*TASK BRIEF*
In the records below, find the line that contains "finish (encode .csClr)" and the line that contains "CS.FIN (R219). -/", then retype exactly those two lines and every line between them.

*EXTRACTED ENTRIES*

+===+

-- ==== Sys2Proof/Machine/Checksum.lean ====
section
/-! DEFINITION. The one's-complement sum, the raw engine commands, the pseudo-header and the two checks
(spec/42_checksum.md). -/

namespace Sys2Proof.Machine

/-! ### The one's-complement sum -/

/-- The loop of `fold` (R210) with at most `fuel` rounds; each round lowers `a`, so `a` rounds are enough. -/
def foldLoop (fuel a : Nat) : Nat :=
  match fuel with
  | 0 => a
  | fuel + 1 => if 0xFFFF < a then foldLoop fuel (a % 0x10000 + a / 0x10000) else a

/-- End-around carry (R210). -/
def fold (a : Nat) : Nat :=
  foldLoop a a

/-- Add one word to the accumulator (R211). -/
def accAdd (acc w : Half) : Half :=
  BitVec.ofNat 16 (fold (acc.toNat + w.toNat))

/-- Add words one after the other, each folded (R211). -/
def accSum (acc : Half) (ws : List Half) : Half :=
  ws.foldl accAdd acc

/-- The checksum of an accumulator (R214). -/
def checksumOf (acc : Half) : Half :=
  ~~~acc

/-! ### The words of each sum -/

/-- Word `j` of a range of `len` nibbles from nibble `start`; a last word of two nibbles is padded below (R213). -/
def State.rangeWord (s : State) (start len j : Nat) : Half :=
  if 4 * j + 4 ≤ len then BitVec.ofNat 16 (s.nbe (start + 4 * j) 4)
  else BitVec.ofNat 16 (s.nbe (start + 4 * j) 2 * 256)

/-- The words of a range that CS.ADDR adds: all, or all but the one that starts at nibble `k` (R217). -/
def State.rangeWords (s : State) (skip : Bool) (start len k : Nat) : List Half :=
  ((List.range ((len + 3) / 4)).filter fun j => !(skip && start + 4 * j == k)).map (s.rangeWord start len)

/-- The six words of the pseudo-header (R220). -/
def PhRegs.words (ph : PhRegs) : List Half :=
  [ph.w0, ph.w1, ph.w2, ph.w3, ph.w4, ph.w5]

/-- The words of the 20-octet IP header at octet `p`, less the checksum's own, word 5 (R222). -/
def State.ipHeaderWords (s : State) (p : Nat) : List Half :=
  ((List.range 10).filter fun k => k != 5).map fun k => s.be16 (p + 2 * k)

/-- Word `j` of the segment of `len` octets at octet `t`, an odd last octet padded below (R224). -/
def State.segmentWord (s : State) (t len j : Nat) : Half :=
  s.octet (t + 2 * j) ++ (if 2 * j + 1 < len then s.octet (t + 2 * j + 1) else 0#8)

/-- The words of a segment, less the checksum's own, word 8 (R224). -/
def State.segmentWords (s : State) (t len : Nat) : List Half :=
  ((List.range ((len + 1) / 2)).filter fun j => j != 8).map (s.segmentWord t len)

/-! ### Raw engine commands -/

/-- CS.CLR (R215). -/
def execCsClr (s : State) : Host.Outcome State Fault Refusal :=
  finish (encode .csClr) (.done { s with acc := 0 })

/-- CS.ADDW (R216). -/
def execCsAddw (imm : Half) (s : State) : Host.Outcome State Fault Refusal :=
  finish (encode (.csAddw imm)) (.done { s with acc := accAdd s.acc imm })

/-- The skip operand of CS.ADDR.S is outside the range or not on a word boundary (R217). -/
abbrev badSkip (start len k : Nat) : Prop :=
  k < start ∨ start + len ≤ k ∨ (k - start) % 4 ≠ 0

/-- The rule of CS.ADDR after the frame-length check (R217). -/
def csAddrBody (skip : Bool) (s : State) : Result :=
  if pastEnd s.argStart s.argLen (2 * s.frameLen.toNat) then .failed .outOfRange s
  else if s.argLen.toNat % 2 = 1 then .failed .oddLength s
  else if skip = true ∧ badSkip s.argStart.toNat s.argLen.toNat s.argSkip.toNat then .failed .badOperand s
  else .done { s with
    acc := accSum s.acc (s.rangeWords skip s.argStart.toNat s.argLen.toNat s.argSkip.toNat) }

/-- CS.ADDR and CS.ADDR.S (R217). -/
def execCsAddr (skip : Bool) (s : State) : Host.Outcome State Fault Refusal :=
  finish (encode (.csAddr skip)) (checkFrameLen (csAddrBody skip) s)

/-- CS.ADDPH (R218). -/
def execCsAddph (s : State) : Host.Outcome State Fault Refusal :=
  finish (encode .csAddph)
    (if s.status.phV = false then .failed .notDecoded s
     else .done { s with acc := accSum s.acc s.ph.words })

/-- CS.FIN (R219). -/
def execCsFin (s : State) : Host.Outcome State Fault Refusal :=
  finish (encode .csFin) (.done { s with csumRes := checksumOf s.acc })

/-! ### The pseudo-header and the checks -/

/-- The pseudo-header of the IP and TCP registers (R220). -/
def State.phFields (s : State) : PhRegs where
  w0 := s.ip.src.extractLsb' 16 16
  w1 := s.ip.src.extractLsb' 0 16
  w2 := s.ip.dst.extractLsb' 16 16
  w3 := s.ip.dst.extractLsb' 0 16
  w4 := s.ip.proto.setWidth 16
  w5 := s.tcp.segLen

/-- The rule of PH.BUILD (R221). -/
def phBuildBody (s₀ : State) : Result :=
  let s := s₀.invalidate .phBuild
  if s.status.tcpV = false then .failed .notDecoded s
  else .done { s with ph := s.phFields, status := { s.status with phV := true } }

/-- PH.BUILD (R221). -/
def execPhBuild (s : State) : Host.Outcome State Fault Refusal :=
  finish (encode .phBuild) (phBuildBody s)

/-- The sum of CHK.IP, from 0 (R222, R223). -/
def State.ipSum (s : State) : Half :=
  accSum 0 (s.ipHeaderWords s.eth.payOff.toNat)

/-- The rule of CHK.IP after the frame-length check (R223); a mismatch is no error (R226). -/
def chkIpBody (s₀ : State) : Result :=
  let s := s₀.invalidate .chkIp
  let c := checksumOf s.ipSum
  if s.status.ipV = false then .failed .notDecoded s
  else .done { s with
    acc := s.ipSum
    csumRes := c
    ipCsumCalc := c
    status := { s.status with ipOk := c == s.ip.csum, ipCkV := true } }

/-- CHK.IP (R223). -/
def execChkIp (s : State) : Host.Outcome State Fault Refusal :=
  finish (encode .chkIp) (checkFrameLen chkIpBody s)

/-- The sum of CHK.TCP, from 0: the pseudo-header, then the segment (R224, R225). -/
def State.tcpSum (s : State) : Half :=
  accSum (accSum 0 s.ph.words) (s.segmentWords s.tcp.segOff.toNat s.tcp.segLen.toNat)

/-- The rule of CHK.TCP after the frame-length check (R225); a mismatch is no error (R226). -/
def chkTcpBody (s₀ : State) : Result :=
  let s := s₀.invalidate .chkTcp
  let c := checksumOf s.tcpSum
  if s.status.phV = false then .failed .notDecoded s
  else .done { s with
    acc := s.tcpSum
    csumRes := c
    tcpCsumCalc := c
    status := { s.status with tcpOk := c == s.tcp.csum, tcpCkV := true } }

/-- CHK.TCP (R225). -/
def execChkTcp (s : State) : Host.Outcome State Fault Refusal :=
  finish (encode .chkTcp) (checkFrameLen chkTcpBody s)

end Sys2Proof.Machine
end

+===+

*TASK RESPONSE*
  finish (encode .csClr) (.done { s with acc := 0 })

/-- CS.ADDW (R216). -/
def execCsAddw (imm : Half) (s : State) : Host.Outcome State Fault Refusal :=
  finish (encode (.csAddw imm)) (.done { s with acc := accAdd s.acc imm })

/-- The skip operand of CS.ADDR.S is outside the range or not on a word boundary (R217). -/
abbrev badSkip (start len k : Nat) : Prop :=
  k < start ∨ start + len ≤ k ∨ (k - start) % 4 ≠ 0

/-- The rule of CS.ADDR after the frame-length check (R217). -/
def csAddrBody (skip : Bool) (s : State) : Result :=
  if pastEnd s.argStart s.argLen (2 * s.frameLen.toNat) then .failed .outOfRange s
  else if s.argLen.toNat % 2 = 1 then .failed .oddLength s
  else if skip = true ∧ badSkip s.argStart.toNat s.argLen.toNat s.argSkip.toNat then .failed .badOperand s
  else .done { s with
    acc := accSum s.acc (s.rangeWords skip s.argStart.toNat s.argLen.toNat s.argSkip.toNat) }

/-- CS.ADDR and CS.ADDR.S (R217). -/
def execCsAddr (skip : Bool) (s : State) : Host.Outcome State Fault Refusal :=
  finish (encode (.csAddr skip)) (checkFrameLen (csAddrBody skip) s)

/-- CS.ADDPH (R218). -/
def execCsAddph (s : State) : Host.Outcome State Fault Refusal :=
  finish (encode .csAddph)
    (if s.status.phV = false then .failed .notDecoded s
     else .done { s with acc := accSum s.acc s.ph.words })

/-- CS.FIN (R219). -/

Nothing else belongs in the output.